Ритуал переезда проходил всегда одинаково. Отпустив грузовую машину, тетка развешивала любимые картинки и быстренько распихивала барахло с глаз долой. Все это занимало у нее полдня. После того она садилась на телефон.
— Ну? Не идет же ни в какое сравнение!! — с привычным пафосом заводила тетка и подкатывала глаза. — Там же я задыхалась! Там же потолки были два семьдесят! А тут!! Можно же делать второй этаж!! Арнольд сделает… Нет, это уже в последний раз!! Можете мне верить!!
(Следовало понимать: разве я перенесу другой переезд?! Можете мне верить!!)
Но недели через две оказывалось, что кухня как-то темновата, спальня все-таки шумновата, а лестница-то крутовата. Тут начинался цикл поисков. Длился он недолго. У тетки была легкая рука и такой же глаз. И вот — совершенно случайно! — подворачивалась квартирка: с кухней на юг!! с комнатой во двор!! и лифтом…

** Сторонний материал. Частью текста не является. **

-- ==== Sys2Proof/Laws/State.lean ====
section
/-! SUPPORT. One lemma for each field of the state under each of its updates, and under the updates of one shaft, lane,
record, watch and of the settings, so that no later proof unfolds a record update. -/

namespace Sys2Proof.Machine


/-! ## setPosition -/

@[simp] theorem State.setPosition_position (s : State) (x : PositionUnit) : (s.setPosition x).position = x := rfl
@[simp] theorem State.setPosition_map (s : State) (x : PositionUnit) : (s.setPosition x).map = s.map := rfl
@[simp] theorem State.setPosition_table (s : State) (x : PositionUnit) : (s.setPosition x).table = s.table := rfl
@[simp] theorem State.setPosition_freeMarks (s : State) (x : PositionUnit) :
    (s.setPosition x).freeMarks = s.freeMarks := rfl
@[simp] theorem State.setPosition_travel (s : State) (x : PositionUnit) : (s.setPosition x).travel = s.travel := rfl
@[simp] theorem State.setPosition_shafts (s : State) (x : PositionUnit) : (s.setPosition x).shafts = s.shafts := rfl
@[simp] theorem State.setPosition_engine (s : State) (x : PositionUnit) : (s.setPosition x).engine = s.engine := rfl
@[simp] theorem State.setPosition_hold (s : State) (x : PositionUnit) : (s.setPosition x).hold = s.hold := rfl
@[simp] theorem State.setPosition_port (s : State) (x : PositionUnit) : (s.setPosition x).port = s.port := rfl
@[simp] theorem State.setPosition_link (s : State) (x : PositionUnit) : (s.setPosition x).link = s.link := rfl
@[simp] theorem State.setPosition_digest (s : State) (x : PositionUnit) : (s.setPosition x).digest = s.digest := rfl
@[simp] theorem State.setPosition_store (s : State) (x : PositionUnit) : (s.setPosition x).store = s.store := rfl
@[simp] theorem State.setPosition_encoder (s : State) (x : PositionUnit) :
    (s.setPosition x).encoder = s.encoder := rfl
@[simp] theorem State.setPosition_now (s : State) (x : PositionUnit) : (s.setPosition x).now = s.now := rfl
@[simp] theorem State.setPosition_freeIndex (s : State) (x : PositionUnit) :
    (s.setPosition x).freeIndex = s.freeIndex := rfl
@[simp] theorem State.setPosition_pending (s : State) (x : PositionUnit) :
    (s.setPosition x).pending = s.pending := rfl
@[simp] theorem State.setPosition_self (s : State) : s.setPosition s.position = s := rfl
@[simp] theorem State.setPosition_setPosition (s : State) (x y : PositionUnit) :
    (s.setPosition x).setPosition y = s.setPosition y := rfl
@[simp] theorem State.setPosition_shaft (s : State) (x : PositionUnit) (sh : Shaft) :
    (s.setPosition x).shaft sh = s.shaft sh := rfl
@[simp] theorem State.setPosition_lane (s : State) (x : PositionUnit) (n : Lane) :
    (s.setPosition x).lane n = s.lane n := rfl
@[simp] theorem State.setPosition_reel (s : State) (x : PositionUnit) (h : Handle) :
    (s.setPosition x).reel h = s.reel h := rfl
@[simp] theorem State.setPosition_inReset (s : State) (x : PositionUnit) :
    (s.setPosition x).inReset = s.inReset := rfl
@[simp] theorem State.setPosition_tracking (s : State) (x : PositionUnit) :
    (s.setPosition x).tracking = s.tracking := rfl

/-! ## setMap -/

@[simp] theorem State.setMap_position (s : State) (x : KnifeMap) : (s.setMap x).position = s.position := rfl
@[simp] theorem State.setMap_map (s : State) (x : KnifeMap) : (s.setMap x).map = x := rfl
@[simp] theorem State.setMap_table (s : State) (x : KnifeMap) : (s.setMap x).table = s.table := rfl
@[simp] theorem State.setMap_freeMarks (s : State) (x : KnifeMap) : (s.setMap x).freeMarks = s.freeMarks := rfl
@[simp] theorem State.setMap_travel (s : State) (x : KnifeMap) : (s.setMap x).travel = s.travel := rfl
@[simp] theorem State.setMap_shafts (s : State) (x : KnifeMap) : (s.setMap x).shafts = s.shafts := rfl
@[simp] theorem State.setMap_engine (s : State) (x : KnifeMap) : (s.setMap x).engine = s.engine := rfl
@[simp] theorem State.setMap_hold (s : State) (x : KnifeMap) : (s.setMap x).hold = s.hold := rfl
@[simp] theorem State.setMap_port (s : State) (x : KnifeMap) : (s.setMap x).port = s.port := rfl
@[simp] theorem State.setMap_link (s : State) (x : KnifeMap) : (s.setMap x).link = s.link := rfl
@[simp] theorem State.setMap_digest (s : State) (x : KnifeMap) : (s.setMap x).digest = s.digest := rfl
@[simp] theorem State.setMap_store (s : State) (x : KnifeMap) : (s.setMap x).store = s.store := rfl
@[simp] theorem State.setMap_encoder (s : State) (x : KnifeMap) : (s.setMap x).encoder = s.encoder := rfl
@[simp] theorem State.setMap_now (s : State) (x : KnifeMap) : (s.setMap x).now = s.now := rfl
@[simp] theorem State.setMap_freeIndex (s : State) (x : KnifeMap) : (s.setMap x).freeIndex = s.freeIndex := rfl
@[simp] theorem State.setMap_pending (s : State) (x : KnifeMap) : (s.setMap x).pending = s.pending := rfl
@[simp] theorem State.setMap_self (s : State) : s.setMap s.map = s := rfl
@[simp] theorem State.setMap_setMap (s : State) (x y : KnifeMap) : (s.setMap x).setMap y = s.setMap y := rfl
@[simp] theorem State.setMap_shaft (s : State) (x : KnifeMap) (sh : Shaft) : (s.setMap x).shaft sh = s.shaft sh := rfl
@[simp] theorem State.setMap_reel (s : State) (x : KnifeMap) (h : Handle) : (s.setMap x).reel h = s.reel h := rfl
@[simp] theorem State.setMap_watch (s : State) (x : KnifeMap) (w : Watch) : (s.setMap x).watch w = s.watch w := rfl
@[simp] theorem State.setMap_inReset (s : State) (x : KnifeMap) : (s.setMap x).inReset = s.inReset := rfl
@[simp] theorem State.setMap_tracking (s : State) (x : KnifeMap) : (s.setMap x).tracking = s.tracking := rfl

/-! ## setTable -/

@[simp] theorem State.setTable_position (s : State) (x : ReelTable) : (s.setTable x).position = s.position := rfl
@[simp] theorem State.setTable_map (s : State) (x : ReelTable) : (s.setTable x).map = s.map := rfl
@[simp] theorem State.setTable_table (s : State) (x : ReelTable) : (s.setTable x).table = x := rfl
@[simp] theorem State.setTable_freeMarks (s : State) (x : ReelTable) : (s.setTable x).freeMarks = s.freeMarks := rfl
@[simp] theorem State.setTable_travel (s : State) (x : ReelTable) : (s.setTable x).travel = s.travel := rfl
@[simp] theorem State.setTable_shafts (s : State) (x : ReelTable) : (s.setTable x).shafts = s.shafts := rfl
@[simp] theorem State.setTable_engine (s : State) (x : ReelTable) : (s.setTable x).engine = s.engine := rfl
@[simp] theorem State.setTable_hold (s : State) (x : ReelTable) : (s.setTable x).hold = s.hold := rfl
@[simp] theorem State.setTable_port (s : State) (x : ReelTable) : (s.setTable x).port = s.port := rfl
@[simp] theorem State.setTable_link (s : State) (x : ReelTable) : (s.setTable x).link = s.link := rfl
@[simp] theorem State.setTable_digest (s : State) (x : ReelTable) : (s.setTable x).digest = s.digest := rfl
@[simp] theorem State.setTable_store (s : State) (x : ReelTable) : (s.setTable x).store = s.store := rfl
@[simp] theorem State.setTable_encoder (s : State) (x : ReelTable) : (s.setTable x).encoder = s.encoder := rfl
@[simp] theorem State.setTable_now (s : State) (x : ReelTable) : (s.setTable x).now = s.now := rfl
@[simp] theorem State.setTable_freeIndex (s : State) (x : ReelTable) : (s.setTable x).freeIndex = s.freeIndex := rfl
@[simp] theorem State.setTable_pending (s : State) (x : ReelTable) : (s.setTable x).pending = s.pending := rfl
@[simp] theorem State.setTable_self (s : State) : s.setTable s.table = s := rfl
@[simp] theorem State.setTable_setTable (s : State) (x y : ReelTable) :
    (s.setTable x).setTable y = s.setTable y := rfl
@[simp] theorem State.setTable_shaft (s : State) (x : ReelTable) (sh : Shaft) :
    (s.setTable x).shaft sh = s.shaft sh := rfl
@[simp] theorem State.setTable_lane (s : State) (x : ReelTable) (n : Lane) : (s.setTable x).lane n = s.lane n := rfl
@[simp] theorem State.setTable_watch (s : State) (x : ReelTable) (w : Watch) :
    (s.setTable x).watch w = s.watch w := rfl
@[simp] theorem State.setTable_inReset (s : State) (x : ReelTable) : (s.setTable x).inReset = s.inReset := rfl
@[simp] theorem State.setTable_tracking (s : State) (x : ReelTable) : (s.setTable x).tracking = s.tracking := rfl

/-! ## setFreeMarks -/

@[simp] theorem State.setFreeMarks_position (s : State) (x : Nat) : (s.setFreeMarks x).position = s.position := rfl
@[simp] theorem State.setFreeMarks_map (s : State) (x : Nat) : (s.setFreeMarks x).map = s.map := rfl
@[simp] theorem State.setFreeMarks_table (s : State) (x : Nat) : (s.setFreeMarks x).table = s.table := rfl
@[simp] theorem State.setFreeMarks_freeMarks (s : State) (x : Nat) : (s.setFreeMarks x).freeMarks = x := rfl
@[simp] theorem State.setFreeMarks_travel (s : State) (x : Nat) : (s.setFreeMarks x).travel = s.travel := rfl
@[simp] theorem State.setFreeMarks_shafts (s : State) (x : Nat) : (s.setFreeMarks x).shafts = s.shafts := rfl
@[simp] theorem State.setFreeMarks_engine (s : State) (x : Nat) : (s.setFreeMarks x).engine = s.engine := rfl
@[simp] theorem State.setFreeMarks_hold (s : State) (x : Nat) : (s.setFreeMarks x).hold = s.hold := rfl
@[simp] theorem State.setFreeMarks_port (s : State) (x : Nat) : (s.setFreeMarks x).port = s.port := rfl
@[simp] theorem State.setFreeMarks_link (s : State) (x : Nat) : (s.setFreeMarks x).link = s.link := rfl
@[simp] theorem State.setFreeMarks_digest (s : State) (x : Nat) : (s.setFreeMarks x).digest = s.digest := rfl
@[simp] theorem State.setFreeMarks_store (s : State) (x : Nat) : (s.setFreeMarks x).store = s.store := rfl
@[simp] theorem State.setFreeMarks_encoder (s : State) (x : Nat) : (s.setFreeMarks x).encoder = s.encoder := rfl
@[simp] theorem State.setFreeMarks_now (s : State) (x : Nat) : (s.setFreeMarks x).now = s.now := rfl
@[simp] theorem State.setFreeMarks_freeIndex (s : State) (x : Nat) : (s.setFreeMarks x).freeIndex = s.freeIndex := rfl
@[simp] theorem State.setFreeMarks_pending (s : State) (x : Nat) : (s.setFreeMarks x).pending = s.pending := rfl
@[simp] theorem State.setFreeMarks_self (s : State) : s.setFreeMarks s.freeMarks = s := rfl
@[simp] theorem State.setFreeMarks_setFreeMarks (s : State) (x y : Nat) :
    (s.setFreeMarks x).setFreeMarks y = s.setFreeMarks y := rfl
@[simp] theorem State.setFreeMarks_shaft (s : State) (x : Nat) (sh : Shaft) :
    (s.setFreeMarks x).shaft sh = s.shaft sh := rfl
@[simp] theorem State.setFreeMarks_lane (s : State) (x : Nat) (n : Lane) : (s.setFreeMarks x).lane n = s.lane n := rfl
@[simp] theorem State.setFreeMarks_reel (s : State) (x : Nat) (h : Handle) :
    (s.setFreeMarks x).reel h = s.reel h := rfl
@[simp] theorem State.setFreeMarks_watch (s : State) (x : Nat) (w : Watch) :
    (s.setFreeMarks x).watch w = s.watch w := rfl
@[simp] theorem State.setFreeMarks_inReset (s : State) (x : Nat) : (s.setFreeMarks x).inReset = s.inReset := rfl
@[simp] theorem State.setFreeMarks_tracking (s : State) (x : Nat) : (s.setFreeMarks x).tracking = s.tracking := rfl

/-! ## setTravel -/

@[simp] theorem State.setTravel_position (s : State) (x : TravelList) : (s.setTravel x).position = s.position := rfl
@[simp] theorem State.setTravel_map (s : State) (x : TravelList) : (s.setTravel x).map = s.map := rfl
@[simp] theorem State.setTravel_table (s : State) (x : TravelList) : (s.setTravel x).table = s.table := rfl
@[simp] theorem State.setTravel_freeMarks (s : State) (x : TravelList) :
    (s.setTravel x).freeMarks = s.freeMarks := rfl
@[simp] theorem State.setTravel_travel (s : State) (x : TravelList) : (s.setTravel x).travel = x := rfl
@[simp] theorem State.setTravel_shafts (s : State) (x : TravelList) : (s.setTravel x).shafts = s.shafts := rfl
@[simp] theorem State.setTravel_engine (s : State) (x : TravelList) : (s.setTravel x).engine = s.engine := rfl
@[simp] theorem State.setTravel_hold (s : State) (x : TravelList) : (s.setTravel x).hold = s.hold := rfl
@[simp] theorem State.setTravel_port (s : State) (x : TravelList) : (s.setTravel x).port = s.port := rfl
@[simp] theorem State.setTravel_link (s : State) (x : TravelList) : (s.setTravel x).link = s.link := rfl
@[simp] theorem State.setTravel_digest (s : State) (x : TravelList) : (s.setTravel x).digest = s.digest := rfl
@[simp] theorem State.setTravel_store (s : State) (x : TravelList) : (s.setTravel x).store = s.store := rfl
@[simp] theorem State.setTravel_encoder (s : State) (x : TravelList) : (s.setTravel x).encoder = s.encoder := rfl
@[simp] theorem State.setTravel_now (s : State) (x : TravelList) : (s.setTravel x).now = s.now := rfl
@[simp] theorem State.setTravel_freeIndex (s : State) (x : TravelList) :
    (s.setTravel x).freeIndex = s.freeIndex := rfl
@[simp] theorem State.setTravel_pending (s : State) (x : TravelList) : (s.setTravel x).pending = s.pending := rfl
@[simp] theorem State.setTravel_self (s : State) : s.setTravel s.travel = s := rfl
@[simp] theorem State.setTravel_setTravel (s : State) (x y : TravelList) :
    (s.setTravel x).setTravel y = s.setTravel y := rfl
@[simp] theorem State.setTravel_shaft (s : State) (x : TravelList) (sh : Shaft) :
    (s.setTravel x).shaft sh = s.shaft sh := rfl
@[simp] theorem State.setTravel_lane (s : State) (x : TravelList) (n : Lane) :
    (s.setTravel x).lane n = s.lane n := rfl
@[simp] theorem State.setTravel_reel (s : State) (x : TravelList) (h : Handle) :
    (s.setTravel x).reel h = s.reel h := rfl
@[simp] theorem State.setTravel_watch (s : State) (x : TravelList) (w : Watch) :
    (s.setTravel x).watch w = s.watch w := rfl
@[simp] theorem State.setTravel_inReset (s : State) (x : TravelList) : (s.setTravel x).inReset = s.inReset := rfl
@[simp] theorem State.setTravel_tracking (s : State) (x : TravelList) : (s.setTravel x).tracking = s.tracking := rfl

— Нет, это уже последний раз, — говорила тетка, напирая на «это».
Характерной чертой теткиных обменов было и то, что соседями ее — на площадке, сверху, снизу, всюду — оказывались сплошь профессора. В других местах тетка просто не селилась. То были профессора таких наук, что тетка не умела с ходу и выговорить, но это не важно, а попадались даже академики или кандидаты наук — она точно не знала, но это было тоже не столь важно.
А с невестками было все наоборот. Тетка говорила по телефону:
— Ну? Не идет же ни в какое сравнение!!
(Следовало понимать: предыдущая была просто дрянь, а эта — дрянь во всех отношениях).
Имей тетка хоть молекулу здравого смысла, она не взялась бы усугублять процесс явного озлокачествления. Но она уже не могла остановиться.
В ней клокотал дух кочевых народов пустыни. А если взглянуть иначе, — то клокотал, когтил и терзал тетку неотвязный страх смерти. Она, наверное, — не могла себе представить, что уже до конца обречена именно на это жилище, что оно окажется последним, что в нем она будет… нет, не назову словом. И она не могла, не хотела представить, что вот именно-то эта последняя невестка подаст ей последний стакан воды… Да эта-то мразь еще и яду сыпанет, можете быть спокойны!!!